-- Opening Marker --
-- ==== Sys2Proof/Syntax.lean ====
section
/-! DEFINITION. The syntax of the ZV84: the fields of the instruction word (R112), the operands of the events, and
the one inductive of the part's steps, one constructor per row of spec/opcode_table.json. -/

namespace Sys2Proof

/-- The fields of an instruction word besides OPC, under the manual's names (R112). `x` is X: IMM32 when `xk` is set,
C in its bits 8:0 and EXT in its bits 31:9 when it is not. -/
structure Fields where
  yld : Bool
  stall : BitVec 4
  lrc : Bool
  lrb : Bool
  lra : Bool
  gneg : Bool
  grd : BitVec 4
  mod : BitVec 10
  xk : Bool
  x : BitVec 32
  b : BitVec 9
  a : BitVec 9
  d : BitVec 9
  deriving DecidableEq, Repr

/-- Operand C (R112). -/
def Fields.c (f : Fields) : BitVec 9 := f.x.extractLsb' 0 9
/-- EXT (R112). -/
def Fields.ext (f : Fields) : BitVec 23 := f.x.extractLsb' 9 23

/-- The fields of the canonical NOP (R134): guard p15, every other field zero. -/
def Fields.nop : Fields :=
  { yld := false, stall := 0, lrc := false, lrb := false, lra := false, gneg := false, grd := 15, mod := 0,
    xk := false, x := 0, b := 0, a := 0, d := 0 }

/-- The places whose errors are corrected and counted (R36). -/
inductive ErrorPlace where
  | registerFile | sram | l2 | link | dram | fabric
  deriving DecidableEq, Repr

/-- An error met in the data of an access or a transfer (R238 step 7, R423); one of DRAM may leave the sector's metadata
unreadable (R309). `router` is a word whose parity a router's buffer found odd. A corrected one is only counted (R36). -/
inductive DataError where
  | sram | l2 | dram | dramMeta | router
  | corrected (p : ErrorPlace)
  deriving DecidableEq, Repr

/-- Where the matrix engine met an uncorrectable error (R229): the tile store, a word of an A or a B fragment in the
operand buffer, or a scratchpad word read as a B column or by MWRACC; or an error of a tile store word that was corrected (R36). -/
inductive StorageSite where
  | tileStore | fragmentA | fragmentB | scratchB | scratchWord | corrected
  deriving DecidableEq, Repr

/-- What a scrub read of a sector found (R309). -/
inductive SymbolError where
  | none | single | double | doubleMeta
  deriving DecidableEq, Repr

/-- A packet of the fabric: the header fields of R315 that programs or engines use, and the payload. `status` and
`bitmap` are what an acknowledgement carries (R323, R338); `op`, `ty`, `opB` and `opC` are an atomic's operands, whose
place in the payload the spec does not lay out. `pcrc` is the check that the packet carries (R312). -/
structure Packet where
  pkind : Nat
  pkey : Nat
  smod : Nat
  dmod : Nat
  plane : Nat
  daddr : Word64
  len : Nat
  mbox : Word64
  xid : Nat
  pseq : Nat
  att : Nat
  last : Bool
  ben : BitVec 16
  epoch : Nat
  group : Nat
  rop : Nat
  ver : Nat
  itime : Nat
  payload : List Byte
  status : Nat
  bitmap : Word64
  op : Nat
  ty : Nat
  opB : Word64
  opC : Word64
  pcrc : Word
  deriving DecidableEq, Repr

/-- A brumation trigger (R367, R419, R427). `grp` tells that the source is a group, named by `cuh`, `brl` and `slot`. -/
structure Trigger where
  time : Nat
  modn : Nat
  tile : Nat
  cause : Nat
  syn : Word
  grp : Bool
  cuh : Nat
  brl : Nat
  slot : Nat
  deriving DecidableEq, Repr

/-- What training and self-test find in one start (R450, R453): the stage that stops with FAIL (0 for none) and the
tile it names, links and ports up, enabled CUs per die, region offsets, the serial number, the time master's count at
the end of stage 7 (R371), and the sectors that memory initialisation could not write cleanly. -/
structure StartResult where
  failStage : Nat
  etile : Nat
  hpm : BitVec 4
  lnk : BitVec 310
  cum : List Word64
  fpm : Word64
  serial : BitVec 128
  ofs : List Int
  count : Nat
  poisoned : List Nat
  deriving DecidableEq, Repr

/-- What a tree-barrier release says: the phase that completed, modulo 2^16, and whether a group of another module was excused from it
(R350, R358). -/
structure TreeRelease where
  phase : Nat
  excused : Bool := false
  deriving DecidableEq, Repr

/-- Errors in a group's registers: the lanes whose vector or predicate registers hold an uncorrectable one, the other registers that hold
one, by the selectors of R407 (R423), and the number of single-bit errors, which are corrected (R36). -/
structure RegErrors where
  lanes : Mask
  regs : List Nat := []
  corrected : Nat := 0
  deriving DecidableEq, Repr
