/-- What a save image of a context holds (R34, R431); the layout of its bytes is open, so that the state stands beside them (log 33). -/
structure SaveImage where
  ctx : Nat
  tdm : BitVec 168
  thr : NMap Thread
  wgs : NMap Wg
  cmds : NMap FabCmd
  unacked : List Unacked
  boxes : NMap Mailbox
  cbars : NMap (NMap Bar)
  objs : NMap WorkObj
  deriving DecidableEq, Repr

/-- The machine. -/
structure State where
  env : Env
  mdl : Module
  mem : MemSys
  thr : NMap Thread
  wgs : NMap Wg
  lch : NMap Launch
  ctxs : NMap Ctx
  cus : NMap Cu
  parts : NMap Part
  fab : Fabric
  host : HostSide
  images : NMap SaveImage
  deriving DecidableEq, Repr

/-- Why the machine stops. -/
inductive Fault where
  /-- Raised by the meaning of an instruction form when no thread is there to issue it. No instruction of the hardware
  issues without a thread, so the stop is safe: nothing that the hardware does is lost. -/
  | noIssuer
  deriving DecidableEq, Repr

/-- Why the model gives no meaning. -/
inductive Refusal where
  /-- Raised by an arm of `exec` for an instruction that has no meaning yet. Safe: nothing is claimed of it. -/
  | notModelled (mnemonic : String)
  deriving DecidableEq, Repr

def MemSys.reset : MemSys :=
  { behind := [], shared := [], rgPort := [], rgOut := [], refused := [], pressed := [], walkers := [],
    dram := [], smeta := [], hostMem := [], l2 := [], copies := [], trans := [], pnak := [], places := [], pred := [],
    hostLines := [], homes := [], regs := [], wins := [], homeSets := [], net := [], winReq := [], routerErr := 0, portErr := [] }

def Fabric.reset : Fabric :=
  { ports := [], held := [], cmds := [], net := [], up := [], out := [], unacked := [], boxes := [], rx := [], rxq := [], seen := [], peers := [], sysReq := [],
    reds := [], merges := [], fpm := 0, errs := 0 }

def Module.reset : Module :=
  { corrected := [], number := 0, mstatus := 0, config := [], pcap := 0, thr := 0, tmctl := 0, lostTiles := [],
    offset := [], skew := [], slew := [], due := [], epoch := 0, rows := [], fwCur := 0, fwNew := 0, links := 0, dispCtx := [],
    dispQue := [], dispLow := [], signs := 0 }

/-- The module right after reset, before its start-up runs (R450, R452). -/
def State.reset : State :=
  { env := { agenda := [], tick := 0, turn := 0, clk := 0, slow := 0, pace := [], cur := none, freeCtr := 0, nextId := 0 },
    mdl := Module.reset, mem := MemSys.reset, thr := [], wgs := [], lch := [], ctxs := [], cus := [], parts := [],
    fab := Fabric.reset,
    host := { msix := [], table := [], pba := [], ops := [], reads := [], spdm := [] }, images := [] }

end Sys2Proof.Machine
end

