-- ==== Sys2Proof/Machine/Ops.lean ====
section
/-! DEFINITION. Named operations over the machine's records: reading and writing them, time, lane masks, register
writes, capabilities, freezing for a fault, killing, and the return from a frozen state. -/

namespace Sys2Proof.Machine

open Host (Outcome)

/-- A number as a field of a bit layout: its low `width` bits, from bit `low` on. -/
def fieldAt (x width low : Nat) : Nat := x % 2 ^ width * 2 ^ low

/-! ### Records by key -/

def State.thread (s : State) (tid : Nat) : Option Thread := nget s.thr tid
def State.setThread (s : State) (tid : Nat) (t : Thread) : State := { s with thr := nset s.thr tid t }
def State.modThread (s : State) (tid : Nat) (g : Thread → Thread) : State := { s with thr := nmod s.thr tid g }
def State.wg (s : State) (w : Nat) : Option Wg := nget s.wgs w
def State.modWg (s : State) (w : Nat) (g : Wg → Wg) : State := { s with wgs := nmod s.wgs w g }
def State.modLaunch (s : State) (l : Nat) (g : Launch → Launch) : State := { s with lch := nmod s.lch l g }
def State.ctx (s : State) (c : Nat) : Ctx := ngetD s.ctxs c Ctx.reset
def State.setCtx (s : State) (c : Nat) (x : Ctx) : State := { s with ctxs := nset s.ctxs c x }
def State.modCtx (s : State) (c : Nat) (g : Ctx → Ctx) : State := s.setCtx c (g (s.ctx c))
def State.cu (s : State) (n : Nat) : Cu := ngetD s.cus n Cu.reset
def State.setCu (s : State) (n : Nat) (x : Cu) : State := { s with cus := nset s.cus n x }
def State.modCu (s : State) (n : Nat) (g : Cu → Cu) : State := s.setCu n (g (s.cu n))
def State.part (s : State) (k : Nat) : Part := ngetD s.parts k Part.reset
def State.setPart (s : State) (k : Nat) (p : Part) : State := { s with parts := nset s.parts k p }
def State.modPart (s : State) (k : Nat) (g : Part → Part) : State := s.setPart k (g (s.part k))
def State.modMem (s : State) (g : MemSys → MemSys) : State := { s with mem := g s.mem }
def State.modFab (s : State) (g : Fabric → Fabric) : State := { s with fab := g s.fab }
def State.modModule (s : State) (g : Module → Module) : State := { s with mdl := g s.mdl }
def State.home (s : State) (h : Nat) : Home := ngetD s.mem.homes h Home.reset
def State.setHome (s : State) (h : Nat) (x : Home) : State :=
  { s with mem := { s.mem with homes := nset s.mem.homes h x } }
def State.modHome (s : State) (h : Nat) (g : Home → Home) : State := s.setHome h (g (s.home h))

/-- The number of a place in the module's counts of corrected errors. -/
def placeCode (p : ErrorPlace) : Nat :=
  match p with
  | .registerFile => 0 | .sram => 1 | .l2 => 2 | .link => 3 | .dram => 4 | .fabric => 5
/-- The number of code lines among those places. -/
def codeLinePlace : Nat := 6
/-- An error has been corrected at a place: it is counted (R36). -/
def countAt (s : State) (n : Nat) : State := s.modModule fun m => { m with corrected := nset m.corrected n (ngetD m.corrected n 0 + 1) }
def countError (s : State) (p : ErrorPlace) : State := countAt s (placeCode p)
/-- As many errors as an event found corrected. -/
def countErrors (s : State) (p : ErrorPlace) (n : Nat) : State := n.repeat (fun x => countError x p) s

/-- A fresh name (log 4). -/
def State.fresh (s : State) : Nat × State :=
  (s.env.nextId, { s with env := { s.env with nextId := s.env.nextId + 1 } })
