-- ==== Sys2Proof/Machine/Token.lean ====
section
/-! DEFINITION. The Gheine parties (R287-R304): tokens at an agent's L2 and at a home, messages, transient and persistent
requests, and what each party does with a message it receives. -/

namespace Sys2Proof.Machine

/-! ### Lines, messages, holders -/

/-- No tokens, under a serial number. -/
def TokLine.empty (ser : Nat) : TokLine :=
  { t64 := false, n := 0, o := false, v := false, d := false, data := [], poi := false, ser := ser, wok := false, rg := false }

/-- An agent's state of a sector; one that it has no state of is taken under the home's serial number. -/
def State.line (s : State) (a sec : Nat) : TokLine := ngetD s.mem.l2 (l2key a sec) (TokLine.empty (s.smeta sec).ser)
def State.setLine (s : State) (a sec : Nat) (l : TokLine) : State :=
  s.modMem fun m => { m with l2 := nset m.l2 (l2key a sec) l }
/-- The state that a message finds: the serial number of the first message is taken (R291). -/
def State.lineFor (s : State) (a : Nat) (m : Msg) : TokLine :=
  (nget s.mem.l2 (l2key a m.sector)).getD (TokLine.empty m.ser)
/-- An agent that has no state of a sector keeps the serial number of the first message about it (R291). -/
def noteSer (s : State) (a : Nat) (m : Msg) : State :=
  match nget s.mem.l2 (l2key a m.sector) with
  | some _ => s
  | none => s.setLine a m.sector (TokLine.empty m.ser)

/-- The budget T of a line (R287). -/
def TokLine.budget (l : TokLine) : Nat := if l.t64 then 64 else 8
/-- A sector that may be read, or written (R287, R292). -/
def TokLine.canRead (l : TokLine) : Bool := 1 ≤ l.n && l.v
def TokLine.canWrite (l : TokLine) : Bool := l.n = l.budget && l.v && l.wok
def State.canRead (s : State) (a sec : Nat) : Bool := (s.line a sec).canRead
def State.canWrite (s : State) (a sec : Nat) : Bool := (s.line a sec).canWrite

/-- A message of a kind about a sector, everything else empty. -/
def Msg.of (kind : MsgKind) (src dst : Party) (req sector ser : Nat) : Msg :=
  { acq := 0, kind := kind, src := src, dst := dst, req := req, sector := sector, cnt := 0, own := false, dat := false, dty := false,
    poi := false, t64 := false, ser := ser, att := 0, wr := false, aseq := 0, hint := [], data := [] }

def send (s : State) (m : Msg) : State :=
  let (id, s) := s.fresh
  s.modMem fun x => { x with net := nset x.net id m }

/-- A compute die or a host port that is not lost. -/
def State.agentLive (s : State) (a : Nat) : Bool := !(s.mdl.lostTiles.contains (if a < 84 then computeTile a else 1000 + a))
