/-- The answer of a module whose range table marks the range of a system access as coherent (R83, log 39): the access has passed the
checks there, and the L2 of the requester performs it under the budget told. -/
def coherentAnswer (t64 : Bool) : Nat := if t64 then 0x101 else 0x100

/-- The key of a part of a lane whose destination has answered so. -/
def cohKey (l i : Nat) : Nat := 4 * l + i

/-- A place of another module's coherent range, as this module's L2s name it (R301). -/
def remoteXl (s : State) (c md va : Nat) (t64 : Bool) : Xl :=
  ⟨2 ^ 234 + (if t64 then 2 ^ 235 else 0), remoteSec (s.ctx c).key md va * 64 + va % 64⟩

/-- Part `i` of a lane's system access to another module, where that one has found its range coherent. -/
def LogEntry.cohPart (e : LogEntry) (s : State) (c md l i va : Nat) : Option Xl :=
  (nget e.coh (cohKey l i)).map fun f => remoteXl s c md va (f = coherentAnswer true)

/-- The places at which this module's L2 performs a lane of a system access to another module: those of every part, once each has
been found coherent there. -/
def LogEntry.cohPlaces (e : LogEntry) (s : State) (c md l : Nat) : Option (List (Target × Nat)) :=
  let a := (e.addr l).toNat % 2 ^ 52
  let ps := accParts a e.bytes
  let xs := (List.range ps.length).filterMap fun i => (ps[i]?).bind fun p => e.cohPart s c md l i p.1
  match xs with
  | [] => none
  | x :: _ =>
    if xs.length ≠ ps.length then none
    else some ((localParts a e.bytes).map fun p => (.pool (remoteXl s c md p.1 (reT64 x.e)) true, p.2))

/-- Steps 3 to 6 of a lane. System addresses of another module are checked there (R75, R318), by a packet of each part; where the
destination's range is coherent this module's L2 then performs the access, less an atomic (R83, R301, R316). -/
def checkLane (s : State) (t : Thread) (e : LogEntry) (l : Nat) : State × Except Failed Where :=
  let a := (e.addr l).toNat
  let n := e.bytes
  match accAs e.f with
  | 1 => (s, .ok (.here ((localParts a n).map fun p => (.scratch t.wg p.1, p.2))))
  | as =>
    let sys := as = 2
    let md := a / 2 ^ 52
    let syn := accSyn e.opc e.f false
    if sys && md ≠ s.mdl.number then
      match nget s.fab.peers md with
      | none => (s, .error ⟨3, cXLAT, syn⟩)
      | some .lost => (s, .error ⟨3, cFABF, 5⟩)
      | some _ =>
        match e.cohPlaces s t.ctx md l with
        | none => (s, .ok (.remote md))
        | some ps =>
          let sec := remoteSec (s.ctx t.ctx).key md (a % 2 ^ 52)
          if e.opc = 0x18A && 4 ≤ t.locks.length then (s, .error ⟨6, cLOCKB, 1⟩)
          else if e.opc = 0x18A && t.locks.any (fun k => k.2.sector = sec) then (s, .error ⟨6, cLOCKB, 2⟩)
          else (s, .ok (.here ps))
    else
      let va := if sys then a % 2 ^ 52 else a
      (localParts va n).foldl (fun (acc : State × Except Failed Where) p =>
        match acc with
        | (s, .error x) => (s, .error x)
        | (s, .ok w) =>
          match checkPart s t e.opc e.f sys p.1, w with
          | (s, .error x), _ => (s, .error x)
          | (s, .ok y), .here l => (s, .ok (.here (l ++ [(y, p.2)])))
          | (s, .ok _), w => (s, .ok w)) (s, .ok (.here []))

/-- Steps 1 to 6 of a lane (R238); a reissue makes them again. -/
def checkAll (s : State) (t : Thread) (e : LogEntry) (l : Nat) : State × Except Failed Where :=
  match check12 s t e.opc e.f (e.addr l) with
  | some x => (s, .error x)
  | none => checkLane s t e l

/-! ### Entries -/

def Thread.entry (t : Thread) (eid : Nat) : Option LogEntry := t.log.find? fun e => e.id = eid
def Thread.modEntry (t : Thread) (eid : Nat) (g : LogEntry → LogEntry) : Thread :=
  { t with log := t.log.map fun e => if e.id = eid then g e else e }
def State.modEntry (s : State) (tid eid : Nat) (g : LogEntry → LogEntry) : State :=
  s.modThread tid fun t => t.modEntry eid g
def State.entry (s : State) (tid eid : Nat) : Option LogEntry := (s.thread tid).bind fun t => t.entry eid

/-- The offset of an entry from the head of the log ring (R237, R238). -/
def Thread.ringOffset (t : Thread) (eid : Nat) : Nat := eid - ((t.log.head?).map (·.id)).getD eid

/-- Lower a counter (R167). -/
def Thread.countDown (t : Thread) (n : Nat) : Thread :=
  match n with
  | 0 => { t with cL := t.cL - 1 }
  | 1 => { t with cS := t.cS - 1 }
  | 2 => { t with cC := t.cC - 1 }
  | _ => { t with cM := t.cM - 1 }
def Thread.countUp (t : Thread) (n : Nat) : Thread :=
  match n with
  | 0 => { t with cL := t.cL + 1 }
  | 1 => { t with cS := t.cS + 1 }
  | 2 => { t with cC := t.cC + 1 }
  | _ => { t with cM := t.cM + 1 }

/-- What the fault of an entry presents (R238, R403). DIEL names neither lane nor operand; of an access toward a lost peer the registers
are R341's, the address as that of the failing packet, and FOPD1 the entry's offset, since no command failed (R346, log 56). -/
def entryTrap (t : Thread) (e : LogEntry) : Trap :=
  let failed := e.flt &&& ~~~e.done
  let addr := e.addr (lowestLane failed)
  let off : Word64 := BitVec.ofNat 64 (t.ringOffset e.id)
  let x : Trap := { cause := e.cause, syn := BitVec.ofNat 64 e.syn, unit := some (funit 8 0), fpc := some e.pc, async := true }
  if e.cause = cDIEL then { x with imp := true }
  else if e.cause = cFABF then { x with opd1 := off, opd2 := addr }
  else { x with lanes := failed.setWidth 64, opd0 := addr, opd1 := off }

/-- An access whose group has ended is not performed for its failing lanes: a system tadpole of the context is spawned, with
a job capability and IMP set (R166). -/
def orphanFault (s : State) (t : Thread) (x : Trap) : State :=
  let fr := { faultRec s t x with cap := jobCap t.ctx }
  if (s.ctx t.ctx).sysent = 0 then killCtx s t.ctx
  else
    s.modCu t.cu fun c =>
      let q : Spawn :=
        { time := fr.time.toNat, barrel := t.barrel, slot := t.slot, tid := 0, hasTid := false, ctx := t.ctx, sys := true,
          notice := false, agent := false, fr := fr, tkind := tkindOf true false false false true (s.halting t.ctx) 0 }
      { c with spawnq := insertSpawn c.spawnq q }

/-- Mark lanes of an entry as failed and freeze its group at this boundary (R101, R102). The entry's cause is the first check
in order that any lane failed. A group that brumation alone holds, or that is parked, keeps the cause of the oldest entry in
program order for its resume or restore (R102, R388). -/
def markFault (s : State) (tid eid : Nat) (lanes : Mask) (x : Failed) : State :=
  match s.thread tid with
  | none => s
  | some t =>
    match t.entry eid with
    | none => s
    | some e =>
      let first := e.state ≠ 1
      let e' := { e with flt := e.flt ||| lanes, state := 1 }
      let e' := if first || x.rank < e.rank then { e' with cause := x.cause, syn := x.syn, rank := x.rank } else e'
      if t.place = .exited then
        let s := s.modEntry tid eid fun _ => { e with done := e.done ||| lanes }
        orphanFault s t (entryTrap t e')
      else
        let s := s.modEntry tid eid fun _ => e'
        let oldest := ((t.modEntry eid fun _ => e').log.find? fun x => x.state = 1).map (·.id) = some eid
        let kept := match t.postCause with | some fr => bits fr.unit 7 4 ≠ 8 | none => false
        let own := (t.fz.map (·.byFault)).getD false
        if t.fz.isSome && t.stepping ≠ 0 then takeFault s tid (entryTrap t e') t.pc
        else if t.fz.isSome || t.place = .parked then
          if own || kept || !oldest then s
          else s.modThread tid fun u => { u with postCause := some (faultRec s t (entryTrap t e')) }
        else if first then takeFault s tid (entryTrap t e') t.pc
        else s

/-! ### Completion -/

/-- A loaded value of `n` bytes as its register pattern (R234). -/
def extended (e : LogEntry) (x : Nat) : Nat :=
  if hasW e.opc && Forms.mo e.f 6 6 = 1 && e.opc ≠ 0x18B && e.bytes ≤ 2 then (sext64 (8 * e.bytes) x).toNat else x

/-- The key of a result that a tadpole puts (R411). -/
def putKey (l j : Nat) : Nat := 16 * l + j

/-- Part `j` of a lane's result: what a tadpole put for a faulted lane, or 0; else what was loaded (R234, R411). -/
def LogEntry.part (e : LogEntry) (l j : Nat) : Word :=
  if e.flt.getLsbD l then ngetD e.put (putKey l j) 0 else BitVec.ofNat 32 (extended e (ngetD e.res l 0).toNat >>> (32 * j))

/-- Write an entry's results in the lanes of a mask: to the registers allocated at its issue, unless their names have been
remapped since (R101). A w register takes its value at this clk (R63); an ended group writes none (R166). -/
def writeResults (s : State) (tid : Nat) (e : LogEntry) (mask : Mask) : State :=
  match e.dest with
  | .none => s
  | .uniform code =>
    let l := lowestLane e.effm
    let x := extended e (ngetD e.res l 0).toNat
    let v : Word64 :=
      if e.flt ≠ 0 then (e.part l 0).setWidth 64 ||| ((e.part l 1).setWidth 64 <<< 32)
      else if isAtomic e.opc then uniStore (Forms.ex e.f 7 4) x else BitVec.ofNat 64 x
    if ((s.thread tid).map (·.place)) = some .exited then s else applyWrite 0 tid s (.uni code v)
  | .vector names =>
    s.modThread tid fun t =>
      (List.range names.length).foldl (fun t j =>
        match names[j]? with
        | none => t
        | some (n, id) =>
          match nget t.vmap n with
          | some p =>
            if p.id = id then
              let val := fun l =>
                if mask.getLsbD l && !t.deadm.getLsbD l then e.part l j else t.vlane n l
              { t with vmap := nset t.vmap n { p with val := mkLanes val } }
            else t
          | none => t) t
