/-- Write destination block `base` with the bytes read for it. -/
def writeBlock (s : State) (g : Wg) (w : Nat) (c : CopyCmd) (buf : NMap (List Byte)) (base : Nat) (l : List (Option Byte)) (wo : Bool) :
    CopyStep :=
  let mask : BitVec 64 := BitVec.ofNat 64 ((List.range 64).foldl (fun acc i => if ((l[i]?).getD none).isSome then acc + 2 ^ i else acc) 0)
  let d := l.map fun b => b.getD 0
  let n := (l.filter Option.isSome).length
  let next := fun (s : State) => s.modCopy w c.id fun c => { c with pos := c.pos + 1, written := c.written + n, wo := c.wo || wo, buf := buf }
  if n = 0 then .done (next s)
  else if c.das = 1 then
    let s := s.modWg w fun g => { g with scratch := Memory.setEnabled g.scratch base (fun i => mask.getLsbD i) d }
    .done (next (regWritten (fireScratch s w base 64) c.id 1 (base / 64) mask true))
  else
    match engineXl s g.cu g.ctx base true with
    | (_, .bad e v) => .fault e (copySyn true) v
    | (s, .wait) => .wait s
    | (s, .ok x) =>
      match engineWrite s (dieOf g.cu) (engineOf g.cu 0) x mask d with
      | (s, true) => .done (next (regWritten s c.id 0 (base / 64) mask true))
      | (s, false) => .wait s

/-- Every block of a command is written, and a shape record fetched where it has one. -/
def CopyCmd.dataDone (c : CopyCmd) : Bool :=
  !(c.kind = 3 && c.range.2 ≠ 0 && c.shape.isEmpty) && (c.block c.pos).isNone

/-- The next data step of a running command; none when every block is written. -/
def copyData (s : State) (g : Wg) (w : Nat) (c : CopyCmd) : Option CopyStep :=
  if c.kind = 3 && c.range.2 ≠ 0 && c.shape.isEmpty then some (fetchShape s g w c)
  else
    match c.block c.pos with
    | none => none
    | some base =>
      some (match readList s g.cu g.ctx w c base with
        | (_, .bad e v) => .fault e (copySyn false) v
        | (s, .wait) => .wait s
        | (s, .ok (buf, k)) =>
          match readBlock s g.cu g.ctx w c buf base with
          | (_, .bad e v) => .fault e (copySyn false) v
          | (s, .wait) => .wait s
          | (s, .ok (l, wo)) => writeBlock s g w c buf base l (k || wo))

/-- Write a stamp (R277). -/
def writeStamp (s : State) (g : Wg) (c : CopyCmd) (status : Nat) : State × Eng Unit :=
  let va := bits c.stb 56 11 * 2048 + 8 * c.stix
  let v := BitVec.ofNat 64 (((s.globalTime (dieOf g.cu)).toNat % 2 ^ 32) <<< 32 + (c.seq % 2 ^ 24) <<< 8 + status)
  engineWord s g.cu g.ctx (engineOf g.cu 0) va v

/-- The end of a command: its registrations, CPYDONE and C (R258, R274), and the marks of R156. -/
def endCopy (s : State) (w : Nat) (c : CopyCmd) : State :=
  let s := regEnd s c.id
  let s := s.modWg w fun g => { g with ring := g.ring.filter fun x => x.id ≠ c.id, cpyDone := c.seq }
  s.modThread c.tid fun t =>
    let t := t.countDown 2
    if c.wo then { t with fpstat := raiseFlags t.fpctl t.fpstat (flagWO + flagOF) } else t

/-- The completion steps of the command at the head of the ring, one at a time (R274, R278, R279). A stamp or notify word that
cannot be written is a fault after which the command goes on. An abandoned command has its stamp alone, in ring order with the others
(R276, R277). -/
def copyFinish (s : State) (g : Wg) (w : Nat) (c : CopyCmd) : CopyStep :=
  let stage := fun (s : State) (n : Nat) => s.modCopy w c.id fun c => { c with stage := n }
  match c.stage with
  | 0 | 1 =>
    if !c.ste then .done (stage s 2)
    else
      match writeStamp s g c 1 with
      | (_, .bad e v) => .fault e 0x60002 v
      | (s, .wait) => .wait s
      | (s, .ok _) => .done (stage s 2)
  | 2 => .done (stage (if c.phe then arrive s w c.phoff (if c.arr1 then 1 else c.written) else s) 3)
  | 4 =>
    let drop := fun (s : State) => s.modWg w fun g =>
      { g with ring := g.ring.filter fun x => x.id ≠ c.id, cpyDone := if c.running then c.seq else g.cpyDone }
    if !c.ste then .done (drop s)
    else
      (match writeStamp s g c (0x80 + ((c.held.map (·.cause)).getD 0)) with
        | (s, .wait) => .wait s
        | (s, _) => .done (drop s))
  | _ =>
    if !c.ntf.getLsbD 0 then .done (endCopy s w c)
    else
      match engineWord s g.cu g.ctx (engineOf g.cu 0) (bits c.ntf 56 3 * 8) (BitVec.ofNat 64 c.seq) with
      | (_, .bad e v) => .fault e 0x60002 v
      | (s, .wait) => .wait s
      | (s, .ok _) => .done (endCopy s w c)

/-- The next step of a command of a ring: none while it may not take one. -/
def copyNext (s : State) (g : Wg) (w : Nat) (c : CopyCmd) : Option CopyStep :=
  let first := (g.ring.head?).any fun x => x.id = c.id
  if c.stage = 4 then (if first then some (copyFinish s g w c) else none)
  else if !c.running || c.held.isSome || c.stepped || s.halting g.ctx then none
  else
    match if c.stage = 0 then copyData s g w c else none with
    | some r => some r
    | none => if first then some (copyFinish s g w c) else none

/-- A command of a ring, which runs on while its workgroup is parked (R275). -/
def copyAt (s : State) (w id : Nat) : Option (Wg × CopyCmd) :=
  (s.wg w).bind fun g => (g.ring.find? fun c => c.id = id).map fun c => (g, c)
-- Closing Marker --
Look over the listing. Pull out every line with the string "setPart" in it.

def State.setPart (s : State) (k : Nat) (p : Part) : State := { s with parts := nset s.parts k p }
def State.modPart (s : State) (k : Nat) (g : Part → Part) : State := s.setPart k (g (s.part k))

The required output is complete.